To summarise: There is a difference between a Christian being hurt that his god was mocked and a Christian being hurt her face was mocked. It might appear that in both instances people react the same way, but that doesn’t mean they’re equally justified in doing so. And just because the offender is right to mock god, that doesn’t mean the offender is right to mock the Christian’s physical appearance.
Again: mockery doesn’t get a complete moral pass just because it makes us temporarily happy and helps advance various proper causes, like undermining the power religion has on people’s lives. Yes, mockery in general can aid a good cause but that doesn’t let it off the hook when it unnecessarily targets someone’s appearance.
What good can come of this
What is gained by mocking people’s physical appearance? An audience is delighted. Are there alternate ways to delight an audience that doesn’t involve unnecessarily targeting an individual for a property he can’t change? Of course: politics, society, actual awful individuals or their ideas and actions, like racists or sexists.
Thus, offenders can’t claim that they’re silenced, empty, when there do exist alternate ways to bring joy using humour — and in a way that is actually ethical, since offenders are targeting things that are bad.
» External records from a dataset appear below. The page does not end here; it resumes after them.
-- ==== Sys2Proof/Machine/Manage.lean ====
section
/-! DEFINITION. The management plane: partitions and their configuration pages (R336, R342, R343), bring-up (R354 to R357), attestation
(R358, R359), errors and cooling (R360, R361). An event that cannot be in the present state changes nothing (log entry 3). -/

namespace Sys2Proof.Machine

/-! ## DEVSTAT (R354) -/

/-- DEVSTAT with a phase and a failure code; RED is set while the phase is 2. -/
def setPhase (phase fail : Nat) (s : State) : State :=
  s.modDev (fun d => { d with
    devstat := (d.devstat &&& 0x0000FF0000FFFFFE) ||| word (phase * 2 ^ 32 + fail * 2 ^ 24 + (if phase = 2 then 1 else 0)) })

def setBit (bit : Nat) (v : Bool) (s : State) : State :=
  s.modDev (fun d => { d with devstat := if v then d.devstat ||| ((1 : Word) <<< bit) else d.devstat &&& ~~~((1 : Word) <<< bit) })

def readyBit (s : State) : Bool := s.dev.devstat.getLsbD 3

/-- The dies that have passed self-test. -/
def diePassed (s : State) (die : Nat) : Bool := s.dev.devstat.getLsbD (16 + die)

/-! ## The configuration page (R336) -/

def maskBytes (n : Nat) (l : List Nat) : List Byte := leBytes n (l.eraseDups.foldl (fun v i => v + 2 ^ i) 0)

/-- The entry of a hall's partners on dies +1, +2 and +3; 0xFF for none. -/
def partnerBytes (c : PartCfg) (hall : Nat) : List Byte :=
  match c.partners.find? (fun p => decide (p.1 = hall)) with
  | some (_, a, b, d) => [a, b, d, 0]
  | none => [0xFF, 0xFF, 0xFF, 0]

/-- The first 1,024 bytes of a page and its windows. -/
def pageParts (c : PartCfg) : List (Nat × List Byte) :=
  [(0, leBytes 2 1 ++ leBytes 1 c.pid.toNat ++ leBytes 1 0 ++ leBytes 2 c.node.toNat ++ leBytes 2 c.job.toNat),
   (8, maskBytes 8 c.halls), (16, leBytes 32 c.l2.toNat), (48, leBytes 32 c.chans.toNat), (80, leBytes 8 c.memSize),
   (88, leBytes 8 c.faultBase), (96, leBytes 8 c.intrBase), (104, leBytes 1 c.faultLog ++ leBytes 1 c.intrLog),
   (112, leBytes 8 c.ctxBase), (120, leBytes 8 c.ctxSize), (128, leBytes 8 c.engBase), (136, leBytes 8 c.engSize),
   (144, leBytes 8 c.saveBase), (152, leBytes 8 c.saveSize), (160, leBytes 4 c.lateCap),
   (168, padTo 0 8 (c.ctrlTags.flatMap (fun t => leBytes 2 t.toNat))), (176, leBytes 8 c.limits.toNat)] ++
  (List.range 48).map (fun h => (192 + 4 * h, partnerBytes c h)) ++
  c.windows.map (fun w =>
    (1024 + 16 * w.index.toNat,
      leBytes 2 (1 + (if w.r then 2 else 0) + (if w.w then 4 else 0)) ++ leBytes 2 w.dest.toNat ++ leBytes 4 0 ++ leBytes 8 w.base.toNat))

/-- The device writes the page of the partition. -/
def writePage (s : State) : State :=
  let base := physKey s.part.cfg.pid 0
  (pageParts s.part.cfg).foldl (fun s p => s.poke (base + p.1) p.2) (s.wipe base (2 ^ 16))

/-- What the table holds of a partition: the fields of its page, each with its offset, its page-table root and its interrupt vectors
(R9, R340). -/
def tableEntryBytes (c : PartCfg) : List Byte :=
  (pageParts c).flatMap (fun p => leBytes 2 p.1 ++ p.2) ++ leBytes 8 c.ptroot.toNat ++ leBytes 8 c.intrVector.1.toNat ++ leBytes 4 c.intrVector.2.toNat ++
    leBytes 8 c.faultVector.1.toNat ++ leBytes 4 c.faultVector.2.toNat

/-- The partition configuration table as MR2 measures it, in ascending order of partitions (log entry 7). -/
def tableBytes (s : State) : List Byte :=
  (List.range 16).flatMap (fun i =>
    (s.allParts.filter (fun p => p.configured && p.cfg.pid.toNat == i)).flatMap (fun p => tableEntryBytes p.cfg))

/-- MR2 extended at a change of the table. -/
def measureTable (s : State) : State := extend 2 (sha256 (tableBytes s)) s

/-- A page rewritten after a resize, and its entry posted (R336). -/
def rewritePage (s : State) : State := measureTable (postResized (writePage s))

/-! ## Configuration -/

/-- The halls that a device offers for partitions: in reduced service hall 0 of each die that has passed (R356). -/
def hallOffered (s : State) (h : Nat) : Bool :=
  decide (h < 48) && (!isReduced s || (h % 12 == 0 && diePassed s (h / 12)))

/-- Whether a hall belongs to a partition other than p. -/
def hallTaken (s : State) (p : PartId) (h : Nat) : Bool :=
  s.allParts.any (fun q => q.configured && q.cfg.pid != p && q.cfg.halls.contains h)

/-- The job of a partition as it is configured. -/
def jobsOf (s : State) (p : PartId) : List (BitVec 16) :=
  (s.allParts.filter (fun q => q.configured && q.cfg.pid == p)).map (·.cfg.job)

/-- Whether a partition may have some slices and channels: at least four and eight (R11), none of another partition's (R3), no channel
that has been withdrawn (R355), and room for its memory at 1.5 GB a channel (R343) (DEDUCED, log entry 45). -/
def memoryOk (s : State) (p : PartId) (size : Nat) (l2 chans : BitVec 256) : Bool :=
  decide (4 ≤ (maskOnes l2).length ∧ 8 ≤ (maskOnes chans).length ∧ size ≤ (maskOnes chans).length * Config.channelSize) &&
    chans &&& s.dev.withdrawn == 0 &&
    s.allParts.all (fun q => !q.configured || q.cfg.pid == p || (q.cfg.l2 &&& l2 == 0 && q.cfg.chans &&& chans == 0))

/-- Whether a partition's halls are offered and no other's, one of them in reduced service (R11, R356). -/
def hallsOk (s : State) (c : PartCfg) : Bool :=
  !c.halls.isEmpty && c.halls.all (hallOffered s) && decide c.halls.Nodup && (!isReduced s || c.halls.length == 1) &&
    c.halls.all (fun h => !hallTaken s c.pid h)

/-- Whether no gang switch of a job is in progress: the other actions at the meeting points wait for its end (R10). -/
def jobSettled (s : State) (tag : BitVec 16) : Bool := s.dev.jobState tag != .switching && s.dev.jobState tag != .resuming

/-- Whether no action on the partition is in progress: no gang switch of its job, and no pre-emption of it (R10). -/
def noSwitch (s : State) : Bool := jobSettled s s.part.cfg.job && !leaving s s.part.cfg.pid

/-- The same of the partition with a given number, whatever it is configured to. -/
def settledFor (s : State) (p : PartId) : Bool := (jobsOf s p).all (jobSettled s) && !leaving s p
Consider: if you want to destroy a racist, what matters isn't his large nose but his racism. Why would you use the art, that devastating tool showing humanity within delusions of power, on a target’s nose? But perhaps you can: by highlighting someone’s appearance, excellent comedians can combine it with targeting horrendous moral values and actions (like The Onion’s treatment of Glenn Beck).
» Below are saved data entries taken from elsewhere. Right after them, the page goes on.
/-- What the arbiter of a hall gives (R96): the candidates in their order, their targets by the two passes from the bricks that are offered
and not retired, and to each member of a gang its part. -/
structure Arbitrates (s : State) (hall : Nat) : Prop where
  order : (targets s hall).Pairwise (fun a b => a.1.Outranks b.1)
  candidates : ∀ c, (∃ t, (c, t) ∈ targets s hall) ↔ c.Of s hall
  passes : ∃ base extra, TwoPasses ((List.range (offered s)).filter (fun b => s.usable (hall, b))).length (targets s hall) base extra
  share : ∀ c t, (c, t) ∈ targets s hall → (∀ x ∈ targets s hall, x.1.pid = c.pid → x.1.age = c.age → x = (c, t)) →
    shareOf s hall c.pid c.age = t / c.u
  absent : ∀ p age, (∀ x ∈ targets s hall, ¬ (x.1.pid = p ∧ x.1.age = age)) → shareOf s hall p age = 0

/-- A strip of nreg registers on n lanes: slots, mask bits and tile columns within them are kept, and what lies beyond reads zero (R102). -/
structure CutTo (n nreg : Nat) (a b : Strip) : Prop where
  frame : b = { a with
    v := b.v
    m := b.m
    t := b.t
    lost := a.lost.filter (fun u => decide (u.2 < if u.1 < 32 then n * 256 / nreg else n * 16)) }
  slots : ∀ r i, r < 32 → b.slotOf r i = if i < n * 256 / nreg then a.slotOf r i else 0
  masks : ∀ j e, j < 8 → b.maskBit j e = (decide (e < n * 1024) && a.maskBit j e)
  tiles : ∀ t r c, t < 4 → r < 16 → b.tile t r c = if c < n * 16 then a.tile t r c else 0

/-- The re-layout that a change of the grant leaves due is carried out when the state is next in place: the strip and its checkpoint are
cut to the least number of lanes that the hart has held since (R102, R213; the model's reading, log entry 51). -/
structure Hart.PlacedBy (h g : Hart) : Prop where
  kept : h.cut = none → g = h
  due : ∀ n, h.cut = some n → CutTo n h.nreg h.live g.live ∧ CutTo n h.nreg h.ckpt g.ckpt ∧ g = { h with
    live := g.live
    ckpt := g.ckpt
    cut := none }

/-! ## What engines read, write and move (R225 to R237, R362) -/

/-- Steps of one kind, one for each entry of a list, in its order. -/
inductive Steps {α : Type} (r : α → State → State → Prop) : List α → State → State → Prop where
  | nil (s : State) : Steps r [] s s
  | cons {x : α} {xs : List α} {s t u : State} : r x s t → Steps r xs t u → Steps r (x :: xs) s u

/-- An engine reads a piece of memory here through page tables: its bytes as they stand (R362). -/
def EngineReads (b : Issuer) (s : State) (p : Nat × Nat) (bs : List Byte) : Prop :=
  ∃ loc, engineXlate s b .load (word p.1) = .ok loc ∧ isRemote loc.key = false ∧ s.damagedAt loc.key p.2 = false ∧
    bs = s.mem.read loc.key p.2

/-- An engine writes a piece of memory here through page tables. -/
def EngineWrites (b : Issuer) (p : Nat × List Byte) (s t : State) : Prop :=
  ∃ loc, engineXlate s b .store (word p.1) = .ok loc ∧ isRemote loc.key = false ∧ t = s.poke loc.key p.2

/-- Bytes cut into the pieces of a range. -/
def cutAt : List (Nat × Nat) → List Byte → List (Nat × List Byte)
  | [], _ => []
  | (a, n) :: rest, bs => (a, bs.take n) :: cutAt rest (bs.drop n)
We could argue if one important point of humour is to cut through delusions of power — especially when that power is harmful — to show humanity lurking within it, then we can be aided by showing our audience that the power-hungry have digestive systems, weight problems, and so on. The sacred facade that the power-hungry seek begins to erode not only be pointing out the idiocy of their actions, but the identification of their physiological functions and failings. We are saying: “You, too, are human — not some demi-god.”
But, as with handling rape jokes — that target victims, instead of rapists or awful societal values that blame victims — we should be hesitant. Few are capable of being good with using tools of physical descriptions with keen observations — but they do exist. (I refer you to that Onion piece)
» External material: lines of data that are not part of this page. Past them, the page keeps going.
-- ==== Sys2Proof/Certificates/Slice0/Obligations.lean ====
section
/-! DEFINITION. The statements for the provers. Each says in its docstring which rules of the manual it formalises. -/

open Sys2Proof Sys2Proof.Machine

/-- O1. Words that the manual writes out decode to the instructions they stand for. Words of the manual's encoding tables
and examples, of the scalar, compact, atomic, system, vector, tile, stream, hart, copy, block, index, launch and
fabric families, decode to the instruction and operands that the manual prints beside them; a word of a reserved
major, and a parcel of a reserved compact operation, are refused. (R36, R38, R39, R41, R45, R48, R52, R54, R137, R147,
R259) -/
def Obligations.DecodedWords : Prop :=
  (∀ p ∈ ([(0x00001282, .add ⟨0, 1, 5⟩), (0x00001A04, .addi ⟨0, 1, 20⟩), (0x00505290, .shli ⟨40, 5, 5⟩), (0x01800312, .lui ⟨0x1800, 6⟩),
    (0x000140A2, .ldwn ⟨0, 20, 1⟩), (0x0015442A, .std ⟨8, 10, 20⟩), (0x00010FAE, .jal ⟨16, 31⟩), (0x0001F030, .jalr ⟨0, 31, 0⟩),
    (0x00C610B2, .fdiv ⟨0, 0, 3, 1, 1⟩), (0x070C5534, .aaddD ⟨3, 4, 6, 5, 10⟩), (0x100C103A, .wrcr ⟨0x806, 1, 0⟩),
    (0x10020AB8, .rdcr ⟨0x801, 21⟩), (0x000A003C, .trap 5), (0x00009440, .setvl ⟨9, 8⟩), (0x00C20040, .vconf 1),
    (0x100850C4, .vldx ⟨0, 0, 4, 5, 1⟩), (0xB018824C, .vfwma ⟨0, 0, 0, 12, 8, 4⟩), (0xE0142250, .vcvt ⟨7, 0, 0, 0, 0x0A, 2, 4⟩),
    (0xB80620D2, .vfcltX ⟨0, 0, 3, 2, 1⟩), (0x280012D4, .mpop ⟨0, 1, 5⟩), (0x00001556, .vrsumo ⟨0, 0, 0, 1, 10⟩),
    (0x1A008258, .vcmpr ⟨2, 0, 8, 4⟩), (0x0020885A, .tmac ⟨0, 0, 16, 8, 2, 0⟩), (0x000061DC, .vbind ⟨6, 3⟩), (0x0040B060, .hexit 11),
    (0x000062E2, .cpystart ⟨6, 5⟩), (0x000062E4, .balloc ⟨6, 5⟩), (0x01B1B2E8, .curatt ⟨24, 27, 5⟩), (0x0094306A, .fdone ⟨10, 3⟩),
    (0x0000606C, .gswitch 6)] : List (Nat × Instr)), decodeTableWord 32 p.1 = some p.2) ∧
  (∀ p ∈ ([(0x3943, .cAdd ⟨7, 5⟩), (0x420F, .cAddi ⟨8, 8⟩), (0x1251, .cLdd ⟨2, 9⟩)] : List (Nat × Instr)), decodeTableWord 16 p.1 = some p.2) ∧
  decodeTableWord 32 0 = none ∧ decodeTableWord 16 0x3957 = none

/-- O2. Decoding and encoding agree in both directions, on bytes. For every well-formed instruction that has words of its
own (not an event, and not one of the four rows that only name words of another row), decoding its encoded bytes,
followed by any bytes, gives the instruction with every operand, and leaves the bytes that follow. Whatever bytes
decode to an instruction are the bytes of its encoding: the instruction is well-formed, no bit of its words is
dropped, and no two words decode to one instruction. (R36, R37, R38, R39, R60) -/
def Obligations.DecodeAndEncodeAgree : Prop :=
  (∀ (i : Instr) (rest : List Byte), i.wf = true → i.isAlias = false → encode i ≠ .none →
    decodeBytes ((encode i).bytes ++ rest) = .ok (i, rest)) ∧
  ∀ (bs rest : List Byte) (i : Instr), decodeBytes bs = .ok (i, rest) →
    i.wf = true ∧ i.isAlias = false ∧ encode i ≠ .none ∧ bs = (encode i).bytes ++ rest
It seems that there’s a small irony here: It’s easy to mock someone’s face, more difficult to humourously find stupidity in terrible actions or decisions. Yet, it’s more difficult to use physical characteristics mockery to aid the latter in a way to help further undermine these justified targets of scorn.
Perhaps we should say that we should only mock those who have done something bad. Indeed, that can be a good and important way to use humour. As indicated, I think humour is one essential way to help remind us that people aren’t gods or sacred.
But I think, too, that we use mockery of physical appearances alone, too often, and at harmless targets. I don’t think I am capable of making sharp observations of people who do wrong, let alone about their physical appearances.
However, if I was to do so, or if I was to laugh at people who do or believe bad things, I’d still be hesitant about exactly how humour is being used. I think I’d still be uncomfortable with targeting their physical appearance.
However, what we should all start doing is being hesitant about using it on people who are not bad; people who are not harmful. If we care about being better people, kinder and making the world safer for those who are not as strong or secure as many others, then perhaps we can start training ourselves to be uncomfortable with mocking physical appearances. Why should we listen to someone who only mocks physical characteristics when there is plenty worth mocking and undermining — again, this is a misuse of a powerful tool and we shouldn't support it when humour targets the wrong group or people.